_TASK BRIEF:_
Starting at the first line of the data below, repeat each line word for word up to and including the line with "fun _ _ => hw⟩".

*** Block opens ***

theorem Hlc.Sound.handReply {h : Hlc} (hs : h.Sound) (r : Reply) : (h.handReply r).Sound := by
  unfold Hlc.handReply
  split
  · next sent ht => exact (hs.transmit ht).withSlot (by simp)
  · next ht =>
    rcases h.transmit_cases r with ⟨_, e⟩ | ⟨_, _, e⟩ | ⟨_, hw, _⟩
    · simp [e] at ht
    · simp [e] at ht
    · exact ⟨hs.events, hs.frame, hs.waiting, fun _ _ => hw⟩

theorem Hlc.Sound.transmitGetD {h : Hlc} (hs : h.Sound) (r : Reply) : ((h.transmit r).getD h).Sound := by
  cases ht : h.transmit r with
  | none => exact hs
  | some sent => exact hs.transmit ht

theorem Hlc.Sound.busy {h : Hlc} (hs : h.Sound) (kind : Byte) : (h.busy kind).Sound := by
  unfold Hlc.busy
  split
  · exact hs
  · exact hs.transmitGetD _
  · exact hs.transmitGetD _
  · exact hs.transmitGetD _

theorem Hlc.Sound.replySent {h : Hlc} (hs : h.Sound) : h.replySent.Sound := by
  unfold Hlc.replySent
  split
  · exact hs
  · next r _ hr => exact ⟨hs.events, hs.frame, fun _ => hs.held r hr, by simp⟩
  all_goals next he => exact ⟨hs.events, hs.frame, by simp, by simp [he]⟩

theorem Hlc.Sound.requestWritten {h : Hlc} (hs : h.Sound) : h.requestWritten.Sound := by
  unfold Hlc.requestWritten
  split
  · exact hs.handReply _
  · exact hs.withSlot (by simp)
  all_goals exact hs

theorem Hlc.Sound.periodicWritten {h : Hlc} (hs : h.Sound) : h.periodicWritten.Sound := by
  unfold Hlc.periodicWritten
  split
  · exact hs.withSlot (by simp)
  all_goals exact hs

theorem Slot.withoutReply_ne (x : Slot) (r : Reply) : x.withoutReply ≠ .replyWaits r := by
  cases x <;> simp [Slot.withoutReply]

theorem Hlc.Sound.cut {h : Hlc} (hs : h.Sound) : h.cut.Sound :=
  ⟨hs.events, by simp [Hlc.cut], by simp [Hlc.cut], fun r hr => absurd hr (Slot.withoutReply_ne h.slot r)⟩

theorem Hlc.Sound.reset {h : Hlc} (hs : h.Sound) : h.reset.Sound :=
  ⟨Nat.zero_le _, hs.cut.frame, hs.cut.waiting, hs.cut.held⟩

/-! ### Requests and frames -/

theorem QueuesSound.link {s t : State} (hs : QueuesSound s) (hm : t.mli = s.mli) (hl : s.hlc.Sound → t.hlc.Sound) :
    QueuesSound t := by
  rw [queuesSound_iff] at hs ⊢
  exact ⟨hm ▸ hs.1, hl hs.2⟩

/-- An operation that leaves the intake and raises notices alone keeps the capacities. -/
theorem QueuesSound.noticed {s t : State} (hs : QueuesSound s) (hm : t.mli = s.mli) (hn : Noticed s.hlc t.hlc) :
    QueuesSound t := hs.link hm fun h => h.noticed hn

theorem handReply_queues (r : Reply) {s : State} (hs : QueuesSound s) : QueuesSound (handReply r s) :=
  hs.link rfl fun h => h.handReply r

theorem replyJudged_queues {j : Judged} (hs : QueuesSound j.state) : QueuesSound (replyJudged j) := by
  simp only [replyJudged]
  split
  · exact hs.link (by simp) fun h => by simpa using h.withSlot (by simp)
  · exact handReply_queues _ hs

theorem restorePress_noticed {h : Hlc} (s : State) (hs : Noticed h s.hlc) : Noticed h (restorePress s).hlc := by
  simp only [restorePress]
  split <;> simp -implicitDefEqProofs [hs]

*** Block closes ***

_EXPECTED OUTPUT:_
theorem Hlc.Sound.handReply {h : Hlc} (hs : h.Sound) (r : Reply) : (h.handReply r).Sound := by
  unfold Hlc.handReply
  split
  · next sent ht => exact (hs.transmit ht).withSlot (by simp)
  · next ht =>
    rcases h.transmit_cases r with ⟨_, e⟩ | ⟨_, _, e⟩ | ⟨_, hw, _⟩
    · simp [e] at ht
    · simp [e] at ht
    · exact ⟨hs.events, hs.frame, hs.waiting, fun _ _ => hw⟩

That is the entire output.